If the communication data includes "start to work! "The operation status is identified, it is determined that The laboratory instrument is working, and if The communication data includes" The work is finished! "the running status flag indicates that the laboratory instrument is finished working, and when the received communication data includes the" 002 "fault information flag. This indicates that the laboratory instrument has died.

The embodiment of the invention has the following beneficial effects:

1. different from the traditional laboratory instrument data acquisition mode, by adopting the technical scheme disclosed by the invention, third-party client software does not need to be arranged in the upper computer, the Trojan horse is prevented from being implanted, the data security is improved, the screen information of a display screen of the upper computer does not need to be intercepted, and the risk of data leakage is reduced.
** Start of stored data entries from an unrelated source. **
/-- A cycle closes once the cycle before the last has been acknowledged and no batch of its is between acceptance
and stamp: every dirty granule takes its number, the dirty tables are empty, and the cycle ships or waits for
the one that ships. REPL_COMMIT goes out when every record has been read; the standby applies the cycle and
acknowledges it when every record is written; the acknowledgement makes the cycle applied and lets the next one
ship. After 1 ms without an answer the active demands STALE. The sweep goes on by 16,384 granules while the Rein
link is up, and the cursor that is saved does not pass a record that has not left; its end makes the current
cycle the last one of the resynchronisation. (13_pairing_and_failover.md, 16_mode_combinations.md) -/
def Obligations.CyclesCloseAndAreAcknowledged : Prop :=
  ∀ (s : State),
    (s.mayClose = false → exec .pairCycleClose s = .next s) ∧
    (s.mayClose = true → noCycleWait s →
      ∃ t, exec .pairCycleClose s = .next t ∧ t.cyc.cycle = s.cyc.cycle + 1 ∧ t.cyc.openedAt = t.now ∧
        t.cyc.closeNow = false ∧ t.cyc.usNow = s.cyc.cycleUs ∧ t.cyc.capNow = s.cyc.cycleCap ∧ t.cyc.applied = s.cyc.applied ∧
        t.pair = s.pair ∧ (s.cyc.closeNow = true → t.now = s.now ∧ t.cyc.early = s.cyc.early) ∧
        ((∀ g ∈ s.regions.flatMap (fun r => r.2.dirty.map (·.1)), g < 12 * stackGranules) → s.dram.check = [] → s.memOk →
          (∀ e ∈ t.regions, e.2.dirty = []) ∧
          ∀ g ∈ s.regions.flatMap (fun r => r.2.dirty.map (·.1)), t.cycleNo g = s.cyc.cycle.toNat) ∧
        (s.ships = true → s.cyc.shipping = none → t.cyc.shipping = some s.cyc.cycle ∧ t.cyc.committed = none) ∧
        (∀ n, s.ships = true → s.cyc.shipping = some n → t.cyc.shipping = some n ∧ t.cyc.closedWait = some s.cyc.cycle)) ∧
    ((s.cyc.shipping = none ∨ s.cyc.committed ≠ none) → exec .replCommitSend s = .next s) ∧
    (∀ n, s.cyc.shipping = some n → s.cyc.committed = none →
      (s.cyc.unread = [] → ∃ t, exec .replCommitSend s = .next t ∧ t.cyc = { s.cyc with committed := some (n, s.now) } ∧
        toPartner s t 0x22 (toLe 4 n.toNat) ∧ samePool s t) ∧
      (s.cyc.unread ≠ [] → (∀ e ∈ s.cyc.unread, s.reservation e.1 ≠ none ∨ (s.region (regionOfGranule e.1)).inReset = true) →
        exec .replCommitSend s = .next s)) ∧
    (∀ n, (s.pair.state ≠ .standby → s.pair.state ≠ .syncing → ∃ t, exec (.replCommit n) s = .next t ∧ t.cyc = s.cyc ∧
        t.outbox = s.outbox ∧ samePool s t) ∧
      (s.pair.state = .standby ∨ s.pair.state = .syncing →
        (s.recordsPending n = true → exec (.replCommit n) s = .next s) ∧
        (s.recordsPending n = false → ∃ t, exec (.replCommit n) s = .next t ∧ t.cyc = { s.cyc with applied := n } ∧
          toPartner s t 0x23 (toLe 4 n.toNat) ∧ samePool s t))) ∧
    (∀ n, (∀ at_, s.cyc.committed ≠ some (n, at_)) → ∃ t, exec (.replAck n) s = .next t ∧ t.cyc = s.cyc ∧
      t.outbox = s.outbox ∧ samePool s t) ∧
    (∀ n at_, s.cyc.committed = some (n, at_) → s.pair.state = .active → s.cyc.closeNow = false → pairIdle s →
      (s.cyc.closedWait = none → ∃ t, exec (.replAck n) s = .next t ∧
        t.cyc = { s.cyc with applied := n, shipping := none, unread := [], committed := none } ∧ t.pair = s.pair ∧
        t.outbox = s.outbox ∧ samePool s t) ∧
      (∀ m, s.cyc.closedWait = some m → ∃ t, exec (.replAck n) s = .next t ∧ t.cyc.applied = n ∧
        t.cyc.shipping = some m ∧ t.cyc.committed = none ∧ t.cyc.closedWait = none ∧ t.pair = s.pair ∧
        (s.dram.check = [] → samePool s t))) ∧
    (∀ n at_ o h, s.cyc.committed = some (n, at_) → s.pair.state = .active → s.cyc.closeNow = false →
      s.cyc.closedWait = none → pairIdle { s with cyc := { s.cyc with heldAns := [] } } →
      s.cyc.heldAns = [⟨n, some o, none⟩] → o.dest = .host h →
      ∃ t, exec (.replAck n) s = .next t ∧ t.cyc.heldAns = [] ∧ t.outbox = s.outbox ++ [o]) ∧
    (s.cyc.committed = none → s.cyc.mirrorSent = [] → exec .replAckTimeout s = .next s) ∧
    (∀ n at_ r, s.cyc.committed = some (n, at_) → s.cyc.mirrorSent = [] → s.mirrors = true → s.pair.formTag = none →
      r = s.reach (at_ + ms 1) → ∃ t, exec .replAckTimeout s = .next t ∧ t.now = r.now ∧ t.pair.demand = true ∧
        t.pair.state = s.pair.state ∧ t.cyc = s.cyc ∧ toPartner s t 0x25 (toLe 2 0 ++ toLe 1 1) ∧ samePool s t) ∧
    (∀ g, g < 12 →
      ((s.cyc.resync = false ∨ (s.region g).cursor = none) → exec (.resyncCursorSave g) s = .next s) ∧
      (∀ k, s.cyc.resync = true → (s.region g).cursor = some k → s.reinUp = false →
        ∃ t, exec (.resyncCursorSave g) s = .next t ∧ t = { s with regions := t.regions } ∧
          t.region g = { s.region g with savedCursor := (s.unsentRecords g).foldl min k }) ∧
      (∀ k, s.cyc.resync = true → (s.region g).cursor = some k → s.reinUp = true → (s.region g).inReset = false →
        ∃ t, exec (.resyncCursorSave g) s = .next t ∧
          (t.region g).savedCursor = (t.unsentRecords g).foldl min ((t.region g).cursor.getD 0) ∧
          (t.region g).cursor = some (max k (min (sweepEnd g)
            (g * stackGranules + ((k - g * stackGranules) / 16384 + 1) * 16384))) ∧ t.pair = s.pair)) ∧
    ((s.pair.state ≠ .solo ∨ s.cyc.resync = false ∨ s.reinUp = false ∨ s.cyc.lastCycle ≠ none ∨ s.mayClose = false ∨
      (∃ g, g < 12 ∧ (s.region g).inReset = true)) → exec .resyncSweepDone s = .next s) ∧
    (s.pair.state = .solo → s.cyc.resync = true → s.reinUp = true → s.cyc.lastCycle = none → s.mayClose = true →
      (∀ g, g < 12 → (s.region g).inReset = false) → noCycleWait s →
      ∃ t, exec .resyncSweepDone s = .next t ∧ t.cyc.lastCycle = some s.cyc.cycle ∧ t.cyc.cycle = s.cyc.cycle + 1 ∧
        t.cyc.resync = true ∧ t.pair = s.pair ∧ ∀ g k, g < 12 → (s.region g).cursor = some k →
          (t.region g).cursor = some (max k (sweepEnd g)))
2. When the instrument interface data monitoring device disclosed by the invention is used for collecting data, the upper computer and the laboratory instrument can be directly connected through the signal switch, and the data communication between the laboratory instrument and the upper computer is not interfered.

3. The interface board is provided with various data interfaces, so that the connection of various different laboratory instruments can be realized, and the compatibility is strong.

4. The data communication state between direct signal switch through inside host computer and the laboratory instrument, the simple operation, response speed is fast, and the ageing is strong.

5. The communication data of the laboratory instrument is acquired and analyzed, so that the working state of the laboratory instrument is judged and the fault is diagnosed, and the real-time monitoring and the remote diagnosis of the working state of the laboratory instrument are completed.

While the foregoing is directed to the preferred embodiment of the present invention, it will be understood by those skilled in the art that various changes and modifications may be made without departing from the spirit and scope of the invention.

Claims

1. The instrument interface data monitoring device is characterized in that the instrument interface data monitoring device is arranged between a laboratory instrument and an upper computer;

the instrument interface data monitoring device comprises: the main board is connected with the interface board;

and the mainboard control unit is used for sending the communication data to the remote service terminal through the wireless communication module.

2. The instrument interface data monitoring device of claim 1 wherein the interface board comprises a first interface board, the first interface board comprising: the interface device comprises a first interface board control unit, a first signal switch, a first RS232 interface, a second RS232 interface, a first RS232 interface level conversion chip and a second RS232 interface level conversion chip;

3. The instrument interface data monitoring device of claim 2 wherein the first interface board further comprises: the first signal switch, the first Ethernet interface, the second Ethernet interface, the first Ethernet interface chip and the second Ethernet interface chip are connected with the first signal switch;

4. The instrument interface data monitoring device of claim 3 wherein said interface board further comprises: a second interface board, the second interface board comprising: the first interface board control unit, the first signal switch, the first USB interface, the second USB interface, the first USB interface chip and the second USB interface chip;

5. The instrument interface data monitoring device of claim 4 wherein the second interface board further comprises: the fourth signal switch, the first GPIB interface, the second GPIB interface, the first GPIB interface logic chip and the second GPIB interface logic chip;

6. The instrument interface data monitoring device of claim 5 wherein the first interface board and the second interface board further comprise: a local firmware upgrade port.

7. The instrument interface data monitoring device of claim 1 wherein said motherboard further comprises: the USB-HID host chip is connected with the mainboard control unit; the USB-HID host chip is used for being connected with an external card reader.